═════ RECORDS FOR THIS EXERCISE ═════
-- ==== Sys2Proof/Certificates/Slice0/Obligations.lean ====
section
/-! DEFINITION. The statements about the model, from the numbered rules of the manual. Where a statement says `conclude`, it
is what the event then makes due (R71, R89, R167); `answered`, `serving`, `State.Attends` and `State.Quiet` are defined in
Safety.lean. -/

open Sys2Proof Sys2Proof.Machine

/-! ## Steps, rows and frames -/

/-- A step takes the command at the front of the queue and runs it with the queue's rest. -/
def Obligations.StepRunsTheFrontCommand : Prop :=
  ∀ (c : Instr) (rest : List Instr) (s : State), step { s with pending := c :: rest } = exec c { s with pending := rest }

/-- The model's choice (log 3): on an empty queue one microsecond passes. Nothing happens while RESET is asserted;
otherwise the times of every unit grow: the activity of a program phase, the running time of an erase that is ERASING or
SUSPENDING with its lockout falling, the time since a suspend began, and the time of a RUNNING settings-store operation. The
limits they have reached take effect: a program phase fails at 2 ms, an erase times out at 2 s of running time, a suspend
completes at 20 microseconds (log 27), and a settings-store program fails at 2 ms and an erase at 400 ms; below them
nothing changes. What that makes due is done. -/
def Obligations.StepOnAnEmptyQueueLetsTimePass : Prop :=
  (∀ s : State, s.pending = [] →
    (s.resetHeld = true → step s = .next s)
    ∧ (s.resetHeld = false → ∃ t, step s = .next (conclude (storeLimit (Four.all.foldl bankLimit t)))
        ∧ t = { s with banks := t.banks, op := t.op }
        ∧ (∀ b e, (s.bank b).activity = .erasing → (s.bank b).erase = some e → e.suspended = false → t.bank b =
            { s.bank b with erase := some { e with runningTime := e.runningTime + 1, lockout := e.lockout - 1 } })
        ∧ (∀ b e n, (s.bank b).activity = .suspending n → (s.bank b).erase = some e → e.suspended = false → t.bank b =
            { s.bank b with
              activity := .suspending (n + 1)
              erase := some { e with runningTime := e.runningTime + 1, lockout := e.lockout - 1 } })
        ∧ (∀ b q n, (s.bank b).activity = .programming q (.program n) →
            t.bank b = { s.bank b with activity := .programming q (.program (n + 1)) })
        ∧ (∀ b, (s.bank b).activity ≠ .erasing → (∀ n, (s.bank b).activity ≠ .suspending n) →
            (∀ q n, (s.bank b).activity ≠ .programming q (.program n)) → t.bank b = s.bank b)
        ∧ (∀ o, s.op = some o → t.op = some (if o.running then { o with elapsed := o.elapsed + 1 } else o))
        ∧ (s.op = none → t.op = none)))
  ∧ (∀ (b : BankId) (s : State),
    (∀ q n, (s.bank b).activity = .programming q (.program n) →
      let a := q.sector * 65536 + q.line * 256 + q.first
      (n < 2000 → bankLimit s b = s)
      ∧ (2000 ≤ n → ∃ mem k,
        bankLimit s b = programEnded q.issuer .failed (quitBank b { s with mem := mem, freeCount := k })
        ∧ ∀ x, x < a ∨ a + q.values.length ≤ x → Memory.read mem x = Memory.read s.mem x))
    ∧ (∀ e, ((s.bank b).activity = .erasing ∨ ∃ n, (s.bank b).activity = .suspending n) → (s.bank b).erase = some e →
      e.suspended = false → 2000000 ≤ e.runningTime → ∃ mem k,
        bankLimit s b = eraseDone e.job e.sector .timeout ((releaseSlot (.bank b) ({ s with mem := mem, freeCount := k }.setBank b
          { s.bank b with activity := .idle, openLine := none, erase := none })).updSector e.sector
            fun r => { r with failed := true })
        ∧ ∀ x, x < e.sector * 65536 ∨ (e.sector + 1) * 65536 ≤ x → Memory.read mem x = Memory.read s.mem x)
    ∧ (∀ e, (s.bank b).erase = some e → e.suspended = false → e.runningTime < 2000000 →
      ((s.bank b).activity = .erasing → bankLimit s b = s)
      ∧ ∀ n, (s.bank b).activity = .suspending n →
        (n < 20 → bankLimit s b = s)
        ∧ (20 ≤ n → bankLimit s b = releaseSlot (.bank b) (s.setBank b { s.bank b with
            activity := .idle, openLine := none, erase := some { e with suspended := true, served := false } })))
    ∧ ((s.bank b).activity ≠ .erasing → (∀ n, (s.bank b).activity ≠ .suspending n) →
      (∀ q n, (s.bank b).activity ≠ .programming q (.program n)) → bankLimit s b = s))
  ∧ ∀ s : State,
    (storePowered s = false → storeLimit s = s)
    ∧ ∀ o, s.op = some o → o.running = true →
      let limit := if o.work.isErase then 400000 else 2000
      (o.elapsed < limit → storeLimit s = s)
      ∧ (limit ≤ o.elapsed → ∃ row boot k,
        storeLimit s = respond .mgmt (if o.work.isErase then .eraseFailed else .programFailed) []
          (o.work.refresh (releaseSlot .settings { s with op := none, row := row, boot := boot, freeCount := k }))
        ∧ o.work.Spares s { s with row := row, boot := boot })

/-- Every command answers a next state that keeps the queue of waiting commands: nothing stops the part. -/
def Obligations.EveryCommandGoesOnAndKeepsTheQueue : Prop :=
  ∀ (c : Instr) (s : State), ∃ t, exec c s = .next t ∧ t.pending = s.pending

/-- The model's choice (log 1): the row of a request does what the arrival of that request's frame does, at a port that
accepts its kind. -/
def Obligations.RequestRowIsTheArrivalOfItsFrame : Prop :=
  ∀ (c : Instr) (p : Port) (tag : Byte) (r : Request) (s : State), requestOf c = some (p, tag, r) → r.wf = true →
    accepts p r.code = true ∧ exec c s = exec (.requestFrameArrival p (requestFrame tag r)) s

/-- A request that arrives at a port that does not take it at once: ignored, answered STARTING or FULL, or queued. -/
def Obligations.RequestArrivesAtAPortThatDoesNotTake : Prop :=
  ∀ (c : Instr) (p : Port) (tag : Byte) (r : Request) (s : State), requestOf c = some (p, tag, r) →
    (s.resetHeld = true ∨ (s.port p).state = .resetting → exec c s = .next s)
    ∧ (s.resetHeld = false → (s.port p).state = .starting →
        exec c s = .next (s.setPort p (if (s.port p).notBegun.length < 4
          then (s.port p).place { kind := r.code, tag, status := .starting, results := [] } else s.port p)))
    ∧ (s.resetHeld = false → (s.port p).state = .ready → 4 ≤ (s.port p).queue.length →
        exec c s = .next (s.setPort p (if (s.port p).notBegun.length < 4
          then (s.port p).place { kind := r.code, tag, status := .full, results := [] } else s.port p)))
    ∧ (s.resetHeld = false → (s.port p).state = .ready → (s.port p).queue.length < 4 →
        ((s.port p).inService = true ∨ (s.port p).readMark = true ∨ 8 ≤ (s.port p).notBegun.length) →
        exec c s = .next (s.setPort p { s.port p with queue := (s.port p).queue ++ [(tag, r)] }))

/-- The checks of an arriving frame, in order; a frame that passes them joins its queue, and its port takes while it can. A
frame too short to hold kind and tag is answered FRAME_ERROR; what it echoes in their place is the model's choice
(log 16). -/
def Obligations.FrameIsCheckedInOrder : Prop :=
  (∀ (p : Port) (kind tag : Byte) (rest : List Byte) (s : State),
    let bytes := kind :: tag :: rest
    let u := s.port p
    let atOnce := fun st : Status => s.setPort p
      (if u.notBegun.length < 4 then u.place { kind, tag, status := st, results := [] } else u)
    exec (.requestFrameArrival p bytes) s = .next (
      if s.resetHeld = true ∨ u.state = .resetting then s
      else if ¬ (bytes.length = 5 + unbe (rest.take 2) ∧ bytes.getLast? = some (crc8 bytes.dropLast)) then atOnce .frameError
      else if u.state = .starting then atOnce .starting
      else if accepts p kind = false then atOnce .unknownRequest
      else match decodeRequest kind (rest.drop 2).dropLast with
        | none => atOnce .frameError
        | some r =>
          if u.queue.length < 4 then takesAt p (s.setPort p { u with queue := u.queue ++ [(tag, r)] }) else atOnce .full))
  ∧ ∀ (p : Port) (bytes : List Byte) (s : State), bytes.length < 2 →
    (s.resetHeld = true ∨ (s.port p).state = .resetting → exec (.requestFrameArrival p bytes) s = .next s)
    ∧ (s.resetHeld = false → (s.port p).state ≠ .resetting → ∃ kind tag n,
        exec (.requestFrameArrival p bytes) s = .next { s.setPort p (if (s.port p).notBegun.length < 4
          then (s.port p).place { kind, tag, status := .frameError, results := [] } else s.port p) with freeCount := n })

/-- The end of the sending of a response frame: the next frame begins, and the port takes where it can. That a link that is
sending nothing stays as it is, is the model's choice (log 2). A port can take exactly when the five conditions hold: it is
READY, a request is queued, none is in service, no read mark, and fewer than 8 frames not yet begun. A port that can take
takes the head request, which is then in service, and goes on until it cannot; at the end of an event every port takes while
it can, in ascending order (log 12). -/
def Obligations.ResponseFrameSentBeginsTheNext : Prop :=
  (∀ (p : Port) (s : State),
    ((s.port p).sending = none → exec (.responseFrameSent p) s = .next s)
    ∧ (∀ f, (s.port p).sending = some f → exec (.responseFrameSent p) s = .next (takesAt p (s.setPort p
        { s.port p with sending := (s.port p).notBegun.head?, notBegun := (s.port p).notBegun.tail }))))
  ∧ (∀ u : PortUnit, u.canTake = true ↔
      u.state = .ready ∧ u.queue ≠ [] ∧ u.inService = false ∧ u.readMark = false ∧ u.notBegun.length < 8)
  ∧ (∀ (p : Port) (s : State),
    let taken := fun (p : Port) (r : Request) => takeRequest p r (s.setPort p { s.port p with inService := true })
    ((s.port p).canTake = false → takesAt p s = s)
    ∧ (∀ tag r rest, (s.port p).canTake = true → (s.port p).queue = (tag, r) :: rest →
        takesAt p s = takesAt p (taken p r))
    ∧ ((takesAt p s).port p).canTake = false
    ∧ ((∀ q, (s.port q).canTake = false) → takesAll s = s)
    ∧ (∀ tag r rest, (s.port p).canTake = true → (∀ q : Port, q.number < p.number → (s.port q).canTake = false) →
        (s.port p).queue = (tag, r) :: rest → takesAll s = takesAll (taken p r))
    ∧ ((takesAll s).port p).canTake = false
    ∧ conclude s = takesAll (settle s))

/-! ## Encodings -/

/-- The frame of every well-formed request reads back as that request: the checks of the frame pass, and its kind, tag and
parameters give the request with every operand. -/
def Obligations.RequestFrameReadsBack : Prop :=
  ∀ (tag : Byte) (r : Request), r.wf = true →
    frameCorrect (requestFrame tag r) = true
    ∧ frameKind (requestFrame tag r) = r.code ∧ frameTag (requestFrame tag r) = tag
    ∧ decodeRequest (frameKind (requestFrame tag r)) (frameParams (requestFrame tag r)) = some r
═════
▸ EXERCISE INSTRUCTIONS
For the word "passes", count the lines of the records above that hold it and state only that count.

▸ WRITTEN RESPONSE
2